Хранитель едва держался на ногах. Он страдал физически. Выламывало кости, выворачивало наизнанку, казалось, даже волосы на голове болят. Внутри был просто ад. Хотелось вырвать сердце, чтобы оно не изрыгало из себя эти фонтаны боли и скорби.
– О, боже… Что ЭТО?! – прохрипел хранитель.
– Твоя жизнь. Ничего более.
– Я умер? Это чистилище?
– Это Исток, Хранитель, – тем же глубоким голосом ответило сердце.
Он с трудом перевёл дыхание и спросил:
– Не всё, что я вижу, со мной было. Кое-что вообще не про меня.
– Всё про тебя. Это твои жизни в миллиардах многомерных Вселенных Истока. Не на одной же ты Земле жил.
– Я ни разу не видел её. Но ведь мы всегда были вместе.
– Видел, я точно знаю. Не узнал.

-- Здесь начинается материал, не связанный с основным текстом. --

-- ==== Sys2Proof/Laws/Uart.lean ====
section
/-! SUPPORT. What a UART event can do, and the run of a UART command whose port events the environment answers `ok`. -/

namespace Sys2Proof.Machine

/-! ### One event -/

/-- What a UART event can do: nothing on an idle unit; otherwise its port event completes, is made again, or ends the
command with an error. -/
theorem UartUnit.event_cases {p : Params} {u v : UartUnit} (h : u.event p = .ok v) :
    (u.io.seq = .idle ∧ v = u) ∨
    ∃ cmd i, u.io.seq = .running cmd i ∧
      (((uartActs cmd)[i]? = none ∧ v = u.finish (u.outcome cmd)) ∨
        ∃ a, (uartActs cmd)[i]? = some a ∧
          ((∃ w, u.perform p a = .done w ∧ v = w.advance cmd i) ∨ u.perform p a = .again v ∨
            (∃ o w, u.perform p a = .raised o w ∧ v = w.finish o))) := by
  unfold UartUnit.event at h
  split at h
  · rename_i hs; cases h; exact .inl ⟨hs, rfl⟩
  · rename_i cmd i hs
    refine .inr ⟨cmd, i, hs, ?_⟩
    split at h
    · rename_i ha; cases h; exact .inl ⟨ha, rfl⟩
    · rename_i a ha
      refine .inr ⟨a, ha, ?_⟩
      cases hp : u.perform p a <;> simp only [hp, EventEnd.settle] at h <;> cases h
      · exact .inl ⟨_, rfl, rfl⟩
      · exact .inr (.inl rfl)
      · exact .inr (.inr ⟨_, _, rfl, rfl⟩)

theorem UartUnit.event_running {p : Params} {u : UartUnit} {cmd : UartRun} {i : Nat} {a : UartAct}
    (hs : u.io.seq = .running cmd i) (ha : (uartActs cmd)[i]? = some a) :
    u.event p = (u.perform p a).settle (UartUnit.advance cmd i) UartUnit.finish := by
  simp [UartUnit.event, hs, ha]

@[simp] theorem uartWriteActs_length : uartWriteActs.length = 20 := by decide

@[simp] theorem uartReadActs_length : uartReadActs.length = 19 := by decide

/-- What a port event leaves as it was, and the trace and the level it makes: `u` before, `v` after, `ev` the event. -/
structure UartUnit.Performed (u v : UartUnit) (ev : Event) : Prop where
  trace    : v.io.trace = u.io.trace ++ [ev]
  seq      : v.io.seq = u.io.seq
  life     : v.io.life = u.io.life
  outcomes : v.io.outcomes = u.io.outcomes
  fresh    : v.io.fresh = u.io.fresh
  lvlTx    : v.lvlTx = levelThrough .uartTx u.lvlTx ev
  own      : ∀ l lvl, l.unit ≠ .uart → levelThrough l lvl ev = lvl

/-- What one UART port event can do (rules R109, R110, R114, R149): complete, be made again after a high poll, raise an error
that its event shows, or be stuck. -/
theorem UartUnit.perform_cases (p : Params) (a : UartAct) (u : UartUnit) :
    (∃ v ev, u.perform p a = .done v ∧ u.Performed v ev ∧ ev.pinError = none ∧
      (∀ t, ev ≠ .wait (some t))) ∨
    (a = .poll ∧ ∃ v, u.perform p a = .again v ∧ u.Performed v (sAt .uartRx true) ∧
      v.txsr = u.txsr ∧ v.rxacc = u.rxacc ∧ v.bitcnt = u.bitcnt) ∨
    (∃ v ev o, u.perform p a = .raised o v ∧ u.Performed v ev ∧
      ((∃ e, o = .busError e ∧ ev.pinError = some e) ∨
        (∃ t, o = .timerError t ∧ ev = .wait (some t) ∧ p.timerFailPolicy = .alwaysFatal))) ∨
    (u.perform p a = .stuck (.timerStopped .uart) ∧ (u.io.ticks.next (freeTick .uart)).1 = .never) := by
  cases a with
  | start =>
    rcases UnitIo.tryDrive_cases .uartTx false (fun io l => { u with io := io, lvlTx := l }) u.io with
      ⟨h1, h2⟩ | ⟨e, h1, h2⟩
    · exact .inl ⟨_, .drive .uartTx false .ok, h2, ⟨by rw [← h1]; rfl, rfl, rfl, rfl, rfl, rfl,
          fun _ _ hl => levelThrough_other rfl hl⟩, rfl, fun t ht => by cases ht⟩
    · exact .inr (.inr (.inl ⟨_, .drive .uartTx false (.err e), _, h2, ⟨by rw [← h1]; rfl, rfl, rfl, rfl, rfl, rfl,
          fun _ _ hl => levelThrough_other rfl hl⟩, .inl ⟨e, rfl, rfl⟩⟩))
  | data =>
    rcases UnitIo.tryDrive_cases .uartTx (u.txsr.getLsbD 0) (fun io l => { u with io := io, lvlTx := l }) u.io with
      ⟨h1, h2⟩ | ⟨e, h1, h2⟩
    · exact .inl ⟨_, .drive .uartTx (u.txsr.getLsbD 0) .ok, h2, ⟨by rw [← h1]; rfl, rfl, rfl, rfl, rfl, rfl,
          fun _ _ hl => levelThrough_other rfl hl⟩, rfl, fun t ht => by cases ht⟩
    · exact .inr (.inr (.inl ⟨_, .drive .uartTx (u.txsr.getLsbD 0) (.err e), _, h2, ⟨by rw [← h1]; rfl, rfl, rfl, rfl, rfl, rfl,
          fun _ _ hl => levelThrough_other rfl hl⟩, .inl ⟨e, rfl, rfl⟩⟩))
  | stop =>
    rcases UnitIo.tryDrive_cases .uartTx true (fun io l => { u with io := io, lvlTx := l }) u.io with
      ⟨h1, h2⟩ | ⟨e, h1, h2⟩
    · exact .inl ⟨_, .drive .uartTx true .ok, h2, ⟨by rw [← h1]; rfl, rfl, rfl, rfl, rfl, rfl,
          fun _ _ hl => levelThrough_other rfl hl⟩, rfl, fun t ht => by cases ht⟩
    · exact .inr (.inr (.inl ⟨_, .drive .uartTx true (.err e), _, h2, ⟨by rw [← h1]; rfl, rfl, rfl, rfl, rfl, rfl,
          fun _ _ hl => levelThrough_other rfl hl⟩, .inl ⟨e, rfl, rfl⟩⟩))
  | tick =>
    rcases UnitIo.tryWait_cases .uart p (fun io => { u with io := io }) (fun io => { u with io := io }) u.io with
      ⟨-, h⟩ | ⟨t, -, hf, h⟩ | ⟨h1, h⟩
    · exact .inl ⟨_, .wait none, h, ⟨rfl, rfl, rfl, rfl, rfl, rfl, fun _ _ _ => rfl⟩, rfl, fun t ht => by cases ht⟩
    · exact .inr (.inr (.inl ⟨_, .wait (some t), _, h, ⟨rfl, rfl, rfl, rfl, rfl, rfl, fun _ _ _ => rfl⟩, .inr ⟨t, rfl, rfl, tickFatal_true (.inl rfl) hf⟩⟩))
    · exact .inr (.inr (.inr ⟨h, h1⟩))
  | shiftTick =>
    rcases UnitIo.tryWait_cases .uart p (fun io => UartUnit.shiftOut { u with io := io }) (fun io => { u with io := io }) u.io with
      ⟨-, h⟩ | ⟨t, -, hf, h⟩ | ⟨h1, h⟩
    · exact .inl ⟨_, .wait none, h, ⟨rfl, rfl, rfl, rfl, rfl, rfl, fun _ _ _ => rfl⟩, rfl, fun t ht => by cases ht⟩
    · exact .inr (.inr (.inl ⟨_, .wait (some t), _, h, ⟨rfl, rfl, rfl, rfl, rfl, rfl, fun _ _ _ => rfl⟩, .inr ⟨t, rfl, rfl, tickFatal_true (.inl rfl) hf⟩⟩))
    · exact .inr (.inr (.inr ⟨h, h1⟩))
  | openTick =>
    rcases UnitIo.tryWait_cases .uart p (fun io => { u with io := io, rxacc := 0#8 }) (fun io => { u with io := io }) u.io with
      ⟨-, h⟩ | ⟨t, -, hf, h⟩ | ⟨h1, h⟩
    · exact .inl ⟨_, .wait none, h, ⟨rfl, rfl, rfl, rfl, rfl, rfl, fun _ _ _ => rfl⟩, rfl, fun t ht => by cases ht⟩
    · exact .inr (.inr (.inl ⟨_, .wait (some t), _, h, ⟨rfl, rfl, rfl, rfl, rfl, rfl, fun _ _ _ => rfl⟩, .inr ⟨t, rfl, rfl, tickFatal_true (.inl rfl) hf⟩⟩))
    · exact .inr (.inr (.inr ⟨h, h1⟩))
  | countTick =>
    rcases UnitIo.tryWait_cases .uart p (fun io => { u with io := io, bitcnt := u.bitcnt + 1#4 }) (fun io => { u with io := io }) u.io with
      ⟨-, h⟩ | ⟨t, -, hf, h⟩ | ⟨h1, h⟩
    · exact .inl ⟨_, .wait none, h, ⟨rfl, rfl, rfl, rfl, rfl, rfl, fun _ _ _ => rfl⟩, rfl, fun t ht => by cases ht⟩
    · exact .inr (.inr (.inl ⟨_, .wait (some t), _, h, ⟨rfl, rfl, rfl, rfl, rfl, rfl, fun _ _ _ => rfl⟩, .inr ⟨t, rfl, rfl, tickFatal_true (.inl rfl) hf⟩⟩))
    · exact .inr (.inr (.inr ⟨h, h1⟩))
  | sample =>
    rcases UnitIo.trySample_cases .uartRx u.rx (fun io ds => { u with io := io, rx := ds })
      (fun v u => .done { u with rxacc := assemble p.uartRxOrder u.rxacc v }) u.io with
      ⟨v, -, h⟩ | ⟨e, -, h⟩
    · exact .inl ⟨_, .sample .uartRx (.level v), h, ⟨rfl, rfl, rfl, rfl, rfl, rfl, fun _ _ _ => rfl⟩, rfl, fun t ht => by cases ht⟩
    · exact .inr (.inr (.inl ⟨_, .sample .uartRx (.err e), _, h, ⟨rfl, rfl, rfl, rfl, rfl, rfl, fun _ _ _ => rfl⟩, .inl ⟨e, rfl, rfl⟩⟩))
  | poll =>
    rcases UnitIo.trySample_cases .uartRx u.rx (fun io ds => { u with io := io, rx := ds }) (fun v u => if v then .again u else .done u) u.io with
      ⟨v, -, h⟩ | ⟨e, -, h⟩
    · cases v with
      | false => exact .inl ⟨_, .sample .uartRx (.level false), h, ⟨rfl, rfl, rfl, rfl, rfl, rfl, fun _ _ _ => rfl⟩, rfl, fun t ht => by cases ht⟩
      | true => exact .inr (.inl ⟨rfl, _, h, ⟨rfl, rfl, rfl, rfl, rfl, rfl, fun _ _ _ => rfl⟩, rfl, rfl, rfl⟩)
    · exact .inr (.inr (.inl ⟨_, .sample .uartRx (.err e), _, h, ⟨rfl, rfl, rfl, rfl, rfl, rfl, fun _ _ _ => rfl⟩, .inl ⟨e, rfl, rfl⟩⟩))

/-! ### Events answered `ok` -/

/-- The level of the next sample of `RX`, low where it fails. -/
def UartUnit.nextRx (u : UartUnit) : Bool :=
  match (u.rx.next (Config.freeSample .uart)).1 with
  | .level v => v
  | .err _   => false

/-- The unit after a sample of `RX`. -/
def UartUnit.sampled (u : UartUnit) : UartUnit :=
  { u with io := u.io.record (sAt .uartRx u.nextRx), rx := u.rx.skip (Config.freeSample .uart) 1 }

/-- The unit after a drive of `TX` answered `ok`. -/
def UartUnit.drove (v : Bool) (u : UartUnit) : UartUnit :=
  { u with io := u.io.drove .uartTx v, lvlTx := Level.ofBit v }

/-- The unit after a wait answered `ok`. -/
def UartUnit.waited (u : UartUnit) : UartUnit := { u with io := u.io.waited .uart }

/-- The unit after a port event answered `ok`. -/
def UartUnit.okAct (p : Params) (a : UartAct) (u : UartUnit) : UartUnit :=
  match a with
  | .start     => u.drove false
  | .data      => u.drove (u.txsr.getLsbD 0)
  | .stop      => u.drove true
  | .poll      => u.sampled
  | .sample    => { u.sampled with rxacc := assemble p.uartRxOrder u.rxacc u.nextRx }
  | .tick      => u.waited
  | .shiftTick => u.waited.shiftOut
  | .openTick  => { u.waited with rxacc := 0#8 }
  | .countTick => { u.waited with bitcnt := u.bitcnt + 1#4 }

/-- The port event is answered `ok`: drives and waits by the environment throughout, a sample here by a level, low for the
start poll. -/
def UartUnit.Answered (a : UartAct) (u : UartUnit) : Prop :=
  match a with
  | .poll   => (u.rx.next (Config.freeSample .uart)).1 = .level false
  | .sample => ∃ v, (u.rx.next (Config.freeSample .uart)).1 = .level v
  | _       => True

theorem UartUnit.perform_ok {p : Params} {a : UartAct} {u : UartUnit} (h : u.io.AllOk .uart) (ha : u.Answered a) :
    u.perform p a = .done (u.okAct p a) := by
  cases a with
  | start => simp only [UartUnit.perform, UartUnit.driveTx, UnitIo.tryDrive_ok h (l := .uartTx) rfl]; rfl
  | data => simp only [UartUnit.perform, UartUnit.driveTx, UnitIo.tryDrive_ok h (l := .uartTx) rfl]; rfl
  | stop => simp only [UartUnit.perform, UartUnit.driveTx, UnitIo.tryDrive_ok h (l := .uartTx) rfl]; rfl
  | tick => simp only [UartUnit.perform, UartUnit.wait, UnitIo.tryWait_ok h]; rfl
  | shiftTick => simp only [UartUnit.perform, UartUnit.wait, UnitIo.tryWait_ok h]; rfl
  | openTick => simp only [UartUnit.perform, UartUnit.wait, UnitIo.tryWait_ok h]; rfl
  | countTick => simp only [UartUnit.perform, UartUnit.wait, UnitIo.tryWait_ok h]; rfl
  | poll =>
    have h1 : (u.rx.next (Config.freeSample .uart)).1 = .level false := ha
    simp [UartUnit.perform, UartUnit.sampleRx, UnitIo.trySample, UnitIo.sample, InLine.unit, h1, UartUnit.okAct,
      UartUnit.sampled, UartUnit.nextRx, Draws.skip, sAt]
  | sample =>
    obtain ⟨v, h1⟩ : ∃ v, (u.rx.next (Config.freeSample .uart)).1 = .level v := ha
    simp [UartUnit.perform, UartUnit.sampleRx, UnitIo.trySample, UnitIo.sample, InLine.unit, h1, UartUnit.okAct,
      UartUnit.sampled, UartUnit.nextRx, Draws.skip, sAt]

theorem UartUnit.okAct_allOk {p : Params} {a : UartAct} {u : UartUnit} (h : u.io.AllOk .uart) :
    (u.okAct p a).io.AllOk .uart := by
  cases a <;> first | exact h.drove rfl _ | exact h.waited | exact h.record _

/-- The unit after the port events of a list, from position `i` on, each answered `ok`. -/
def UartUnit.okRun (p : Params) (cmd : UartRun) : Nat → List UartAct → UartUnit → UartUnit
  | _, [], u     => u
  | i, a :: l, u => UartUnit.okRun p cmd (i + 1) l { u.okAct p a with io := (u.okAct p a).io.goto cmd (i + 1) }

/-- Each port event of a list is answered `ok` when its turn comes. -/
def UartUnit.AnsweredAll (p : Params) (cmd : UartRun) : Nat → List UartAct → UartUnit → Prop
  | _, [], _     => True
  | i, a :: l, u =>
    u.Answered a ∧ UartUnit.AnsweredAll p cmd (i + 1) l { u.okAct p a with io := (u.okAct p a).io.goto cmd (i + 1) }

/-- The rest of a UART command, every port event answered `ok`: its events one by one, then its outcome. -/
theorem UartUnit.run_ok {p : Params} {cmd : UartRun} {l : List UartAct} {i : Nat} {u : UartUnit}
    (hl : (uartActs cmd).drop i = l) (hne : l ≠ []) (hs : u.io.seq = .running cmd i) (h : u.io.AllOk .uart)
    (ha : u.AnsweredAll p cmd i l) :
    iterEvent (UartUnit.event p) l.length u = .ok ((u.okRun p cmd i l).finish ((u.okRun p cmd i l).outcome cmd)) := by
  induction l generalizing i u with
  | nil => exact absurd rfl hne
  | cons a l ih =>
    have hi : (uartActs cmd)[i]? = some a := by
      have := congrArg (fun m => m[0]?) hl
      simpa using this
    have hlen : (uartActs cmd).length = i + (l.length + 1) := by
      have h1 := congrArg List.length hl
      have h2 : i < (uartActs cmd).length := by
        rw [List.getElem?_eq_some_iff] at hi; exact hi.1
      simp only [List.length_drop, List.length_cons] at h1
      omega
    have hev : u.event p = .ok ((u.okAct p a).advance cmd i) := by
      rw [UartUnit.event_running hs hi, UartUnit.perform_ok h ha.1]; rfl
    rw [List.length_cons, iterEvent_succ_ok hev]
    by_cases hl0 : l = []
    · subst hl0
      have h1 : ¬ i + 1 < (uartActs cmd).length := by simp at hlen; omega
      simp only [List.length_nil, iterEvent_zero, UartUnit.advance, h1, if_false, UartUnit.okRun]
      cases cmd <;> rfl
    · have h1 : i + 1 < (uartActs cmd).length := by
        have : 0 < l.length := List.length_pos_iff.mpr hl0
        omega
      have hadv : (u.okAct p a).advance cmd i = { u.okAct p a with io := (u.okAct p a).io.goto cmd (i + 1) } := by
        simp [UartUnit.advance, h1]
      rw [hadv]
      refine ih ?_ hl0 rfl (UartUnit.okAct_allOk h) ha.2
      rw [← List.drop_drop, hl]; rfl

/-- The start poll reads high: one sample, and the position stays (rules R113, R114). -/
theorem UartUnit.event_poll_high {p : Params} {u : UartUnit} (hs : u.io.seq = .running .read 0)
    (h1 : (u.rx.next (Config.freeSample .uart)).1 = .level true) :
    u.event p = .ok { u with io := u.io.record (sAt .uartRx true), rx := u.rx.skip (Config.freeSample .uart) 1 } := by
  rw [UartUnit.event_running (a := .poll) hs (by decide)]
  simp [UartUnit.perform, UartUnit.sampleRx, UnitIo.trySample, UnitIo.sample, InLine.unit, h1, Draws.skip, sAt]

end Sys2Proof.Machine
end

Она была женой и матерью, мужем и братом, полководцем и старцем, водила космические крейсеры и хороводы, сажала бандитов и цветы.
– Шутишь?
– Немного.
– То есть мы не всегда были парой? Ну, в смысле, как мужчина и женщина?
– Нет, конечно. Чтобы вернуться в Исток навсегда, надо испытать любовь во всех её проявлениях. Единственное условие: она должна быть абсолютной.